Real stories of reel-induced spending

This isn’t theory. Reels are filled with creators openly confessing how they and their followers are spending impulsively:

My shopping confessions: A creator admits, “Did I need it? No. Did I buy it? Absolutely.”

And in India, the pattern is even clearer:

Confessing my shopping habits: Raw admission: buying just for the thrill.

Things I regret buying: Multiple items shown as a “don’t repeat my mistake” list.

Regretting my 4000 shopping spree at Zudio: A local example of binge spending triggered by feed hype.

Each of these Reels is a window into how “small” purchases snowball into financial leaks.

Why your savings plan suffers

Every 1,000 blown on a trending item is 1,000 not compounding for you. Do the math: that 10,000 a month impulse leakage could be 1.2 lakh a year, money that could’ve been invested for long-term growth. Instead, it vanishes into half-used gadgets, fast-fashion hauls, or skincare bottles.

Dr. Nahid Dave adds another layer to this behaviour. “When I see a relatable influencer, I want to feel closer to them. If I can’t match their followers or success, I try to copy what’s within my reach, like buying the products they use, which briefly boosts my self-esteem and provides social validation. On repeated watching, my brain’s reward system overrides rational decision-making,” she says.

Shopping as entertainment

Retail veteran Rahul Patel, CEO of Patel Retail Limited, says this blurring of lines between leisure and shopping is reshaping household spending.

“Platforms like Instagram Reels have turned shopping into a form of entertainment. What may appear as harmless scrolling often pushes consumers toward impulsive buys, driven more by commodity fetishism than genuine need. With convenience comes a cost, and overspending on such unnecessary convenience will soon be felt in household budgets, not just as a monetary strain but also at the expense of healthier personal financial choices,” says Patel.

He adds that this shift is visible on the ground.

“With our 45+ supermarkets, we constantly see the balance customers strike between affordability and aspiration. The worry is that the lure of digital platforms is shifting that balance toward unhealthy patterns, and it is only a matter of time before consumers themselves recognize that unchecked indulgence is not sustainable,” he adds.

Also Read | Instagram got Meta’s AI-Powered ‘Restyle’ editing tool, here’s how to use it

Can you fight back?

Yes, but it takes conscious effort.

  • Unfollow temptation traps: Mute or unfollow shop-heavy accounts.
  • Set a 24-hour rule: Wait a day before checkout; most urges fade.
  • Track micro-spends: Use an app to see how “just 999” adds up.
  • Redirect the dopamine: Swap scrolling for quick wins, take a walk, listen to a podcast, or journal.

As Dr.
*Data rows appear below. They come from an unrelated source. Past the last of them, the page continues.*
@[simp] theorem State.slotStart_kept (s : State) (u0 : State) : Kept (State.slotStart s) u0 ↔ Kept s u0 := by
  unfold State.slotStart
  simp only []
  (repeat' split) <;> simp

@[simp] theorem State.badJob_kept (s : State) (p : Nat) (u0 : State) : Kept (State.badJob s p) u0 ↔ Kept s u0 := by simp [State.badJob]

@[simp] theorem State.takeJob_kept (s : State) (p : Nat) (i : Nat) (u0 : State) : Kept (State.takeJob s p i) u0 ↔ Kept s u0 := by simp [State.takeJob]

@[simp] theorem State.settleWalk_kept (s : State) (p : Nat) (u0 : State) : Kept (State.settleWalk s p) u0 ↔ Kept s u0 := by simp [State.settleWalk]

@[simp] theorem State.ffCorrected_kept (s : State) (rs : List (Option (Nat × Nat))) (u0 : State) : Kept (State.ffCorrected s rs) u0 ↔ Kept s u0 := by
  simp [State.ffCorrected]

@[simp] theorem State.walkStart_kept (s : State) (p : Nat) (u0 : State) : Kept (State.walkStart s p) u0 ↔ Kept s u0 := by
  unfold State.walkStart
  simp only []
  (repeat' split) <;> simp

@[simp] theorem State.jobSignal_kept (s : State) (p : Nat) (unit : Nat) (j : FfJob) (u0 : State) :
    Kept (State.jobSignal s p unit j) u0 ↔ Kept s u0 := by
  simp [State.jobSignal]

@[simp] theorem State.runJob_kept (s : State) (p : Nat) (unit : Nat) (i : Nat) (j : FfJob) (u0 : State) :
    Kept (State.runJob s p unit i j) u0 ↔ Kept s u0 := by
  unfold State.runJob
  simp only []
  (repeat' split) <;> simp

@[simp] theorem State.startFf_kept (s : State) (p : Nat) (kind : Nat) (u0 : State) : Kept (State.startFf s p kind) u0 ↔ Kept s u0 := by
  unfold State.startFf
  simp only []
  (repeat' split) <;> simp

@[simp] theorem State.jobComplete_kept (s : State) (p : Nat) (unit : Nat) (u0 : State) : Kept (State.jobComplete s p unit) u0 ↔ Kept s u0 := by
  unfold State.jobComplete
  simp only []
  (repeat' split) <;> simp

@[simp] theorem State.agRun_kept (s : State) (f : Nat) (a : AgRun) (u0 : State) : Kept (State.agRun s f a) u0 ↔ Kept s u0 := by
  unfold State.agRun
  (repeat' split) <;> simp

/-! ### SubPrep -/

@[simp] theorem State.takeCutFrame_kept (s : State) (p : Nat) (b : Nat) (u0 : State) : Kept (State.takeCutFrame s p b) u0 ↔ Kept s u0 := by
  unfold State.takeCutFrame
  (repeat' split) <;> simp

@[simp] theorem State.subStart_kept (s : State) (p : Nat) (b : Nat) (u0 : State) : Kept (State.subStart s p b) u0 ↔ Kept s u0 := by
  simp [State.subStart]

@[simp] theorem State.subReady_kept (s : State) (p : Nat) (b : Nat) (u0 : State) : Kept (State.subReady s p b) u0 ↔ Kept s u0 := by
  unfold State.subReady
  (repeat' split) <;> simp

/-! ### DeanCmd -/

/-- Every state that an answer holds is as the state that was asked. -/
def Answer.Keeps (a : Answer) (s : State) : Prop :=
  match a with
  | .fail _ => True
  | .ok _ t | .later t | .hold t => ∀ u, Kept t u ↔ Kept s u

@[simp] theorem Answer.fail_keeps (e : CmdErr) (s : State) : (Answer.fail e).Keeps s := trivial
@[simp] theorem Answer.ok_keeps (r : List Nat) (t s : State) : (Answer.ok r t).Keeps s ↔ ∀ u, Kept t u ↔ Kept s u := Iff.rfl
@[simp] theorem Answer.later_keeps (t s : State) : (Answer.later t).Keeps s ↔ ∀ u, Kept t u ↔ Kept s u := Iff.rfl
@[simp] theorem Answer.hold_keeps (t s : State) : (Answer.hold t).Keeps s ↔ ∀ u, Kept t u ↔ Kept s u := Iff.rfl
@[simp] theorem Answer.ite_keeps (c : Prop) [Decidable c] (a b : Answer) (s : State) :
    (if c then a else b).Keeps s ↔ if c then a.Keeps s else b.Keeps s := by split <;> rfl
@[simp] theorem checked_keeps {a : Answer} {s : State} (h : a.Keeps s) (c : Check) : (checked c a).Keeps s := by
  cases c <;> simp [checked, h]

/-- A command whose run keeps the three keeps them. -/
@[simp] theorem State.deanTake_kept {run : State → Answer} (h : ∀ s, (run s).Keeps s) (s : State) (op : Nat) (only0 standby : Bool)
    (tests : List FieldTest) (d : DeanCmd) (u : State) : Kept (s.deanTake op only0 standby tests d run).1 u ↔ Kept s u := by
  unfold State.deanTake
  extract_lets dean end_ c
  split
  · simp
  · split
    · have k := checked_keeps (h s) c
      split <;> rename_i q <;> rw [q] at k <;> simp_all [end_]
    · simp

@[simp] theorem State.dean_kept {t : State → State × Bool} (h : ∀ s u, Kept (t s).1 u ↔ Kept s u) (s u : State) :
    Kept (s.dean t) u ↔ Kept s u := h s u

@[simp] theorem State.bufWrite_kept (s : State) (h : Nat) (p : BufPlace) (bs : List Byte) (u0 : State) : Kept (State.bufWrite s h p bs) u0 ↔ Kept s u0 := by
  unfold State.bufWrite; split <;> simp

@[simp] theorem State.withBytes_keeps {f : State → List Byte → Answer} (h : ∀ t bs, (f t bs).Keeps t) (s : State) (d : DeanCmd)
    (a n o : Nat) (block : Bool) : (s.withBytes d a n o block f).Keeps s := by
  unfold State.withBytes
  extract_lets p t
  split
  · simp
  · simp
  · have k : ∀ u, Kept t u ↔ Kept s u := fun u => by simp only [t]; cases p <;> simp
    have q := h t (s.bufRead d.house p n)
    cases e : f t (s.bufRead d.house p n) <;> rw [e] at q <;> simp_all

@[simp] theorem State.withBuf_keeps {f : State → List Byte → Answer} (h : ∀ t bs, (f t bs).Keeps t) (s : State) (d : DeanCmd)
    (i n : Nat) : (s.withBuf d i n f).Keeps s := State.withBytes_keeps h s d _ n _ false

/-! ### DeanQueues -/

@[simp] theorem State.cmdNop_kept (d : DeanCmd) (s : State) (u0 : State) : Kept (State.cmdNop d s).1 u0 ↔ Kept s u0 := by simp [State.cmdNop]

@[simp] theorem State.postHeld_kept (s : State) (u0 : State) : Kept (State.postHeld s) u0 ↔ Kept s u0 := by simp [State.postHeld]

@[simp] theorem State.queueSet_kept (s : State) (h : Nat) (q : Nat) (addr : Nat) (cfg : Nat) (pair : Nat) (mask : Word) (u0 : State) :
    Kept (State.queueSet s h q addr cfg pair mask) u0 ↔ Kept s u0 := by
  simp [State.queueSet]

@[simp] theorem State.cmdQueueCreate_kept (d : DeanCmd) (s : State) (u0 : State) : Kept (State.cmdQueueCreate d s).1 u0 ↔ Kept s u0 := by
  simp [State.cmdQueueCreate]

@[simp] theorem State.queueClear_kept (s : State) (q : Nat) (u0 : State) : Kept (State.queueClear s q) u0 ↔ Kept s u0 := by simp [State.queueClear]

@[simp] theorem State.abortQueue_kept (s : State) (h : Nat) (q : Nat) (u0 : State) : Kept (State.abortQueue s h q) u0 ↔ Kept s u0 := by
  simp [State.abortQueue]

@[simp] theorem State.cmdQueueDestroy_kept (d : DeanCmd) (s : State) (u0 : State) : Kept (State.cmdQueueDestroy d s).1 u0 ↔ Kept s u0 := by
  simp [State.cmdQueueDestroy]

@[simp] theorem State.cmdHpassSet_kept (d : DeanCmd) (s : State) (u0 : State) : Kept (State.cmdHpassSet d s).1 u0 ↔ Kept s u0 := by
  simp [State.cmdHpassSet]

@[simp] theorem State.cmdHpassWait_kept (d : DeanCmd) (s : State) (u0 : State) : Kept (State.cmdHpassWait d s).1 u0 ↔ Kept s u0 := by
  simp [State.cmdHpassWait]

@[simp] theorem State.cmdDmaRun_kept (d : DeanCmd) (s : State) (u0 : State) : Kept (State.cmdDmaRun d s).1 u0 ↔ Kept s u0 := by simp [State.cmdDmaRun]

@[simp] theorem State.cmdShelfFlush_kept (d : DeanCmd) (s : State) (u0 : State) : Kept (State.cmdShelfFlush d s).1 u0 ↔ Kept s u0 := by
  simp [State.cmdShelfFlush]

@[simp] theorem State.cmdBandStatus_kept (d : DeanCmd) (s : State) (u0 : State) : Kept (State.cmdBandStatus d s).1 u0 ↔ Kept s u0 := by
  simp [State.cmdBandStatus]

@[simp] theorem State.cmdPipeStatus_kept (d : DeanCmd) (s : State) (u0 : State) : Kept (State.cmdPipeStatus d s).1 u0 ↔ Kept s u0 := by
  simp [State.cmdPipeStatus]

@[simp] theorem State.cmdTierFloor_kept (d : DeanCmd) (s : State) (u0 : State) : Kept (State.cmdTierFloor d s).1 u0 ↔ Kept s u0 := by
  simp [State.cmdTierFloor]

@[simp] theorem State.cmdCoreRetire_kept (d : DeanCmd) (s : State) (u0 : State) : Kept (State.cmdCoreRetire d s).1 u0 ↔ Kept s u0 := by
  simp [State.cmdCoreRetire]

@[simp] theorem State.cmdCoreRejoin_kept (d : DeanCmd) (s : State) (u0 : State) : Kept (State.cmdCoreRejoin d s).1 u0 ↔ Kept s u0 := by
  simp [State.cmdCoreRejoin]

@[simp] theorem State.cmdMarchRun_kept (d : DeanCmd) (s : State) (u0 : State) : Kept (State.cmdMarchRun d s).1 u0 ↔ Kept s u0 := by
  simp [State.cmdMarchRun]

@[simp] theorem State.marchComplete_kept (s : State) (fail : Bool) (u0 : State) : Kept (State.marchComplete s fail) u0 ↔ Kept s u0 := by
  unfold State.marchComplete
  have h := State.marchDone_kept s fail u0
  split
  · rename_i heq
    rw [heq] at h
    split <;> simp_all
  · rename_i heq
    rw [heq] at h
    exact h

/-! ### DeanGrant -/

@[simp] theorem State.journalAdd_kept (s : State) (u0 : State) : Kept (State.journalAdd s) u0 ↔ Kept s u0 := by simp [State.journalAdd]

@[simp] theorem State.zeroGranule_kept (s : State) (g : Nat) (u0 : State) : Kept (State.zeroGranule s g) u0 ↔ Kept s u0 := by simp [State.zeroGranule]

@[simp] theorem State.xlateSet_kept (s : State) (h : Nat) (ws : List Word) (u0 : State) : Kept (State.xlateSet s h ws) u0 ↔ Kept s u0 := by
  simp [State.xlateSet]

@[simp] theorem State.grantLayers_kept (s : State) (g : GrantBlock) (u0 : State) : Kept (State.grantLayers s g) u0 ↔ Kept s u0 := by
  simp [State.grantLayers]

@[simp] theorem State.grantSet_kept (s : State) (g : GrantBlock) (ws : List Word) (u0 : State) : Kept (State.grantSet s g ws) u0 ↔ Kept s u0 := by
  simp [State.grantSet]

@[simp] theorem State.cmdHouseGrant_kept (d : DeanCmd) (s : State) (u0 : State) : Kept (State.cmdHouseGrant d s).1 u0 ↔ Kept s u0 := by
  unfold State.cmdHouseGrant
  refine State.deanTake_kept (fun s => State.withBuf_keeps (fun s b => ?_) _ _ _ _) _ _ _ _ _ _ _
  refine checked_keeps (State.withBytes_keeps (fun s hd => ?_) _ _ _ _ _ _) _
  refine checked_keeps (State.withBytes_keeps (fun s t => ?_) _ _ _ _ _ _) _
  exact checked_keeps (by simp) _

@[simp] theorem State.journalBank_kept (s : State) (b : Nat) (u0 : State) : Kept (State.journalBank s b) u0 ↔ Kept s u0 := by simp [State.journalBank]

@[simp] theorem State.cmdBankHandover_kept (d : DeanCmd) (s : State) (u0 : State) : Kept (State.cmdBankHandover d s).1 u0 ↔ Kept s u0 := by
  simp [State.cmdBankHandover]

@[simp] theorem State.pipeSet_kept (s : State) (b : List Byte) (coef : List Byte) (u0 : State) : Kept (State.pipeSet s b coef) u0 ↔ Kept s u0 := by
  simp [State.pipeSet]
Sandeep Vohra puts it, “The fix isn’t about quitting social media; it’s about pausing before buying, questioning what emotion the content sparked, and setting mindful spending limits to stay in control while still enjoying the scroll.”

The bigger picture

Instagram isn’t just stealing your time; it’s nibbling away at your future wealth. Entertainment and consumerism have merged into a single addictive feed. Unless you draw a line, your financial goals, whether it’s a home, early retirement, or freedom from debt, will keep getting delayed by the next viral Reel.

The harsh truth? Those 30-second clips don’t just cost you attention. They cost you your future savings.